Hi, Greg; couldn't you just use a Forstner bit, perhaps a couple or three separate holes in line? Say 3 - 1 1/4" holes, or even better, size the holes for the readily available plastic inserts commonly used for AV or computer desks:
Sliding Cable Grommets - Lee Valley Tools
Plastic Cord Grommets - Lee Valley Tools
Check out page 218-219 of their HARDWARE CATALOGUE for a big assortment of styles and sizes Lee Valley Tools - Online Catalog


----------



## mgmine (Jan 16, 2012)

John is right on if you want to make it like the picture, Dan is right on if you want to just add nice looking holes. Either way will work.


----------



## Mike (Nov 22, 2004)

Greg, is the shape of the hose opening important for your design?


----------



## giltic (Sep 27, 2010)

Just be creative. You don't have to do all by the plan. If I got it right this hole is just for hoses so Forstner bits will do a fine job. There is also a jigsaw and a small peace of grinding paper for example.


----------



## apache67 (Dec 5, 2012)

Mike said:


> Greg, is the shape of the hose opening important for your design?
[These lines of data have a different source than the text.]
-- ==== Sys2Proof/Machine/Float.lean ====
section
/-! DEFINITION. Floating point (R80, R81, R121, R152, R153, R156 to R165): exact values, one rounding at the end, the IEEE
flags in the bit order of fsr and vsw: bit 4 inexact, 3 underflow, 2 overflow, 1 divide by zero, 0 invalid (R99). -/

namespace Sys2Proof.Machine

/-- A value: a NaN with its signalling mark, an infinity, or the exact number (−1)^neg × m × 2^e. -/
inductive Fp where
  | nan (sig : Bool)
  | inf (neg : Bool)
  | fin (neg : Bool) (m : Nat) (e : Int)
  deriving DecidableEq, Repr, Inhabited

/-- Which encodings of a format are special (R152). -/
inductive Special where
  | ieee | nanOnly | none
  deriving DecidableEq, Repr

/-- An encoding: exponent and fraction bits, bias, special encodings (R152). -/
structure Fmt where
  eb : Nat
  mb : Nat
  bias : Int
  special : Special
  deriving DecidableEq, Repr

def fmtF64 : Fmt := ⟨11, 52, 1023, .ieee⟩
def fmtF32 : Fmt := ⟨8, 23, 127, .ieee⟩
def fmtF16 : Fmt := ⟨5, 10, 15, .ieee⟩
def fmtBf16 : Fmt := ⟨8, 7, 127, .ieee⟩
def fmtE4m3 : Fmt := ⟨4, 3, 7, .nanOnly⟩
def fmtE5m2 : Fmt := ⟨5, 2, 15, .ieee⟩
def fmtE3m2 : Fmt := ⟨3, 2, 3, .none⟩
def fmtE2m3 : Fmt := ⟨2, 3, 1, .none⟩
def fmtE2m1 : Fmt := ⟨2, 1, 1, .none⟩

/-- The IEEE flags an operation sets. -/
abbrev Flags := BitVec 5
def flagNV : Flags := 1
def flagDZ : Flags := 2
def flagOF : Flags := 4
def flagUF : Flags := 8
def flagNX : Flags := 16

/-- Bits of an encoding. -/
def Fmt.bits (f : Fmt) : Nat := 1 + f.eb + f.mb
/-- The exponent of the smallest normal. -/
def Fmt.emin (f : Fmt) : Int := 1 - f.bias
/-- The magnitude bits of the largest finite value. -/
def Fmt.maxMag (f : Fmt) : Nat :=
  match f.special with
  | .ieee => (2 ^ f.eb - 1) * 2 ^ f.mb - 1
  | .nanOnly => 2 ^ (f.eb + f.mb) - 2
  | .none => 2 ^ (f.eb + f.mb) - 1
/-- The default quiet NaN (R81, R121, R164). -/
def Fmt.nan (f : Fmt) : Nat :=
  match f.special with
  | .ieee => (2 ^ f.eb - 1) * 2 ^ f.mb + 2 ^ (f.mb - 1)
  | _ => 2 ^ (f.eb + f.mb) - 1
/-- Magnitude bits with a sign. -/
def Fmt.sign (f : Fmt) (neg : Bool) (mag : Nat) : Nat := (if neg then 2 ^ (f.eb + f.mb) else 0) + mag
/-- An infinity. -/
def Fmt.inf (f : Fmt) (neg : Bool) : Nat := f.sign neg ((2 ^ f.eb - 1) * 2 ^ f.mb)

/-- The value of an encoding (R152, R153). -/
def decodeFp (f : Fmt) (b : Nat) : Fp :=
  let frac := b % 2 ^ f.mb
  let ex := (b / 2 ^ f.mb) % 2 ^ f.eb
  let neg := (b / 2 ^ (f.eb + f.mb)) % 2 = 1
  let top := 2 ^ f.eb - 1
  if f.special = .ieee ∧ ex = top then
    if frac = 0 then .inf neg else .nan (frac < 2 ^ (f.mb - 1))
  else if f.special = .nanOnly ∧ ex = top ∧ frac = 2 ^ f.mb - 1 then .nan false
  else if ex = 0 then .fin neg frac (f.emin - f.mb)
  else .fin neg (frac + 2 ^ f.mb) (ex - f.bias - f.mb)

/-- A subnormal value of a format counts as a zero of the same sign (R121, R159). -/
def flushIn (f : Fmt) (x : Fp) : Fp :=
  match x with
  | .fin neg m e => if m < 2 ^ f.mb ∧ e = f.emin - f.mb then .fin neg 0 0 else .fin neg m e
  | y => y

/-- The rounding of one operation: RM of R80 and R116, or stochastic with its draw (R163). -/
inductive Rounding where
  | mode (rm : BitVec 2)
  | stochastic (r : BitVec 16)
  deriving DecidableEq, Repr

/-- Whether a truncated magnitude n with remainder rem of 2^k is incremented. -/
def roundsAway (r : Rounding) (neg : Bool) (n rem k : Nat) : Bool :=
  match r with
  | .mode 0 => 2 ^ k < 2 * rem || (2 ^ k == 2 * rem && n % 2 == 1)
  | .mode 1 => false
  | .mode 2 => rem != 0 && !neg
  | .mode _ => rem != 0 && neg
  | .stochastic d => d.toNat < rem * 65536 / 2 ^ k

/-- Round m × 2^e to a multiple of 2^q: the multiple, and whether it is inexact. -/
def roundAt (r : Rounding) (neg : Bool) (m : Nat) (e q : Int) : Nat × Bool :=
  if q ≤ e then (m * 2 ^ (e - q).toNat, false)
  else
    let k := (q - e).toNat
    let n := m / 2 ^ k
    let rem := m % 2 ^ k
    (n + (if roundsAway r neg n rem k then 1 else 0), rem != 0)

/-- How a rounding treats overflow: IEEE, or saturation with or without the overflow flag (R164, R165). -/
inductive Over where
  | ieee | saturate | saturateQuiet
  deriving DecidableEq, Repr

/-- Whether tininess is detected after rounding for certain, or as the implementation decides (R80, R158, R164). -/
inductive Tiny where
  | after | either
  deriving DecidableEq, Repr

/-- The encoding of an overflowed magnitude (R158, IEEE 754). -/
def overflowBits (f : Fmt) (r : Rounding) (neg : Bool) : Nat :=
  match r with
  | .mode 1 => f.sign neg f.maxMag
  | .mode 2 => if neg then f.sign neg f.maxMag else f.inf neg
  | .mode 3 => if neg then f.inf neg else f.sign neg f.maxMag
  | _ => f.inf neg

/-- Round an exact value once to a format: encoding and flags (R80, R121, R157, R162 to R165). -/
def roundFp (f : Fmt) (r : Rounding) (fz : Bool) (ov : Over) (tn : Tiny) (x : Fp) : Nat × Flags :=
  match x with
  | .nan _ => (f.nan, 0)
  | .inf neg =>
    match f.special, ov with
    | .ieee, _ => (f.inf neg, 0)
    | _, _ => (f.sign neg f.maxMag, flagOF ||| flagNX)
  | .fin neg 0 _ => (f.sign neg 0, 0)
  | .fin neg m e =>
    let top : Int := e + m.log2
    let q := max top f.emin - f.mb
    let (n, nx) := roundAt r neg m e q
    let mag := n + (q - (f.emin - f.mb)).toNat * 2 ^ f.mb
    if f.maxMag < mag then
      match ov with
      | .ieee => (overflowBits f r neg, flagOF ||| flagNX)
      | .saturate => (f.sign neg f.maxMag, flagOF ||| flagNX)
      | .saturateQuiet => (f.sign neg f.maxMag, flagNX)
    else if fz ∧ 0 < mag ∧ mag < 2 ^ f.mb then (f.sign neg 0, flagUF ||| flagNX)
    else
      let tinyAfter := (roundAt r neg m e (top - f.mb)).1 < 2 ^ (f.emin - (top - f.mb)).toNat
      let tiny := top < f.emin && (tinyAfter || (tn == .either && Config.tinyBefore))
      let tiny := if nx then tiny else false
      (f.sign neg mag, (if nx then flagNX else 0) ||| (if tiny then flagUF else 0))

/-- Whether a value is a signalling NaN, in a unit that distinguishes them. -/
def isSig : Fp → Bool
  | .nan s => s
  | _ => false
/-- A NaN. -/
def isNan : Fp → Bool
  | .nan _ => true
  | _ => false
/-- The invalid flag for signalling operands. -/
def sigFlag (b : Bool) : Flags := if b then flagNV else 0

/-- The signed integer m of a value at a common exponent. -/
def signedAt (neg : Bool) (m : Nat) (e q : Int) : Int :=
  let v : Int := (m * 2 ^ (e - q).toNat : Nat)
  if neg then -v else v

/-- The exact sum; a zero sum of unlike signs is +0, or −0 when rounding down (IEEE 754). -/
def addFp (down : Bool) (x y : Fp) : Fp × Flags :=
  match x, y with
  | .nan a, y => (.nan false, sigFlag (a || isSig y))
  | x, .nan b => (.nan false, sigFlag (isSig x || b))
  | .inf a, .inf b => if a = b then (.inf a, 0) else (.nan false, flagNV)
  | .inf a, .fin _ _ _ => (.inf a, 0)
  | .fin _ _ _, .inf b => (.inf b, 0)
  | .fin a m e, .fin b n g =>
    if m = 0 ∧ n = 0 then (.fin (if a = b then a else down) 0 0, 0)
    else
      let q := min e g
      let v := signedAt a m e q + signedAt b n g q
      if v = 0 then (.fin down 0 0, 0) else (.fin (v < 0) v.natAbs q, 0)

/-- The value negated. -/
def negFp : Fp → Fp
  | .nan s => .nan s
  | .inf a => .inf (!a)
  | .fin a m e => .fin (!a) m e
/-- The magnitude of a value. -/
def absFp : Fp → Fp
  | .nan s => .nan s
  | .inf _ => .inf false
  | .fin _ m e => .fin false m e

/-- The exact product. -/
def mulFp (x y : Fp) : Fp × Flags :=
  match x, y with
  | .nan a, y => (.nan false, sigFlag (a || isSig y))
  | x, .nan b => (.nan false, sigFlag (isSig x || b))
  | .inf a, .inf b => (.inf (a ^^ b), 0)
  | .inf a, .fin b n _ => if n = 0 then (.nan false, flagNV) else (.inf (a ^^ b), 0)
  | .fin a m _, .inf b => if m = 0 then (.nan false, flagNV) else (.inf (a ^^ b), 0)
  | .fin a m e, .fin b n g => (.fin (a ^^ b) (m * n) (e + g), 0)

/-- The exact a × b + c, rounded by the caller once. -/
def fmaFp (down : Bool) (x y z : Fp) : Fp × Flags :=
  let (p, fp) := mulFp x y
  match p, isNan x || isNan y, z with
  | .nan _, false, .nan s => (.nan false, sigFlag s ||| (if Config.fmaNanInvalid then flagNV else 0))
  | p, _, z =>
    let (r, fr) := addFp down p z
    (r, fp ||| fr)

/-- The quotient, carried to far more bits than any format holds, with a sticky last bit. -/
def divFp (x y : Fp) : Fp × Flags :=
  match x, y with
  | .nan a, y => (.nan false, sigFlag (a || isSig y))
  | x, .nan b => (.nan false, sigFlag (isSig x || b))
  | .inf _, .inf _ => (.nan false, flagNV)
  | .inf a, .fin b _ _ => (.inf (a ^^ b), 0)
  | .fin a _ _, .inf b => (.fin (a ^^ b) 0 0, 0)
  | .fin a m e, .fin b n g =>
    if n = 0 then (if m = 0 then (.nan false, flagNV) else (.inf (a ^^ b), flagDZ))
    else
      let k := 128 + n.log2
      let w := m * 2 ^ k
      (.fin (a ^^ b) (2 * (w / n) + (if w % n = 0 then 0 else 1)) (e - g - k - 1), 0)

/-- The integer square root below 2^n, bit by bit. -/
def isqrt (v : Nat) : Nat → Nat → Nat
  | 0, r => r
  | n + 1, r =>
    let t := r + 2 ^ n
    isqrt v n (if t * t ≤ v then t else r)

/-- The square root, carried to more bits than any format holds, with a sticky last bit. -/
def sqrtFp (x : Fp) : Fp × Flags :=
  match x with
  | .nan a => (.nan false, sigFlag a)
  | .inf a => if a then (.nan false, flagNV) else (.inf false, 0)
  | .fin a m e =>
    if m = 0 then (.fin a 0 0, 0)
    else if a then (.nan false, flagNV)
    else
      let (m, e) := if e % 2 = 0 then (m, e) else (2 * m, e - 1)
      let w := m * 2 ^ 128
      let r := isqrt w 100 0
      (.fin false (2 * r + (if r * r = w then 0 else 1)) (e / 2 - 65), 0)

/-- Numerical order of two values that are no NaNs; equal zeros compare equal. -/
def ltFp (x y : Fp) : Bool :=
  match x, y with
  | .inf a, .inf b => a && !b
  | .inf a, .fin _ _ _ => a
  | .fin _ _ _, .inf b => !b
  | .fin a m e, .fin b n g => signedAt a m e (min e g) < signedAt b n g (min e g)
  | _, _ => false
/-- Numerical equality. -/
def eqFp (x y : Fp) : Bool :=
  match x, y with
  | .inf a, .inf b => a == b
  | .fin a m e, .fin b n g => signedAt a m e (min e g) == signedAt b n g (min e g)
  | _, _ => false
/-- The sign of a value. -/
def signFp : Fp → Bool
  | .nan _ => false
  | .inf a => a
  | .fin a _ _ => a

/-- fmin and fmax: the other operand of one NaN, −0 below +0 (R80). -/
def minFp (x y : Fp) : Fp × Flags :=
  let fl := sigFlag (isSig x || isSig y)
  if isNan x then (if isNan y then .nan false else y, fl)
  else if isNan y then (x, fl)
  else if ltFp x y || (eqFp x y && signFp x) then (x, fl) else (y, fl)
/-- fmax. -/
def maxFp (x y : Fp) : Fp × Flags :=
  let fl := sigFlag (isSig x || isSig y)
  if isNan x then (if isNan y then .nan false else y, fl)
  else if isNan y then (x, fl)
  else if ltFp y x || (eqFp x y && !signFp x) then (x, fl) else (y, fl)

/-- The integer an exact value rounds to, and whether inexact. -/
def roundInt (r : Rounding) (neg : Bool) (m : Nat) (e : Int) : Int × Bool :=
  let (n, nx) := roundAt r neg m e 0
  (if neg then -(n : Int) else n, nx)

/-- Conversion to an integer range: 0 for a NaN, the nearest end outside the range, invalid in each case (R81, R123). -/
def toInt (r : Rounding) (lo hi : Int) (x : Fp) : Int × Flags :=
  match x with
  | .nan _ => (0, flagNV)
  | .inf a => (if a then lo else hi, flagNV)
  | .fin a m e =>
    let (v, nx) := roundInt r a m e
    if v < lo then (lo, flagNV) else if hi < v then (hi, flagNV) else (v, if nx then flagNX else 0)

/-- An integer as an exact value. -/
def ofInt (v : Int) : Fp := .fin (v < 0) v.natAbs 0

/-- A two-operand float operation on encodings of one format with IEEE rounding and flags. -/
def arith2 (f : Fmt) (r : Rounding) (fz : Bool) (op : Fp → Fp → Fp × Flags) (a b : Nat) : Nat × Flags :=
  let g := fun v => if fz then flushIn f (decodeFp f v) else decodeFp f v
  let (x, f1) := op (g a) (g b)
  let (v, f2) := roundFp f r fz .ieee .either x
  (v, f1 ||| f2)

/-- The float adds of the near-memory unit: nearest even, subnormals kept, default NaN, no flags (R93). -/
def nmuAdd (f : Fmt) (a b : Nat) : Nat :=
  (arith2 f (.mode 0) false (addFp false) a b).1

end Sys2Proof.Machine
end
Thanks for all the comments guys. No the shape isn't important from a functional standpoint. The cut shape is just a signature feature of an ADA stand. 

These stands are ridiculously expensive to buy and ship (that, is if you can even find one). There are only two dealers in the US that sell ADA products (Houston and San Fran).

Because of the high price and the lack of availability, I decided to build my own.

Thanks!

Greg


----------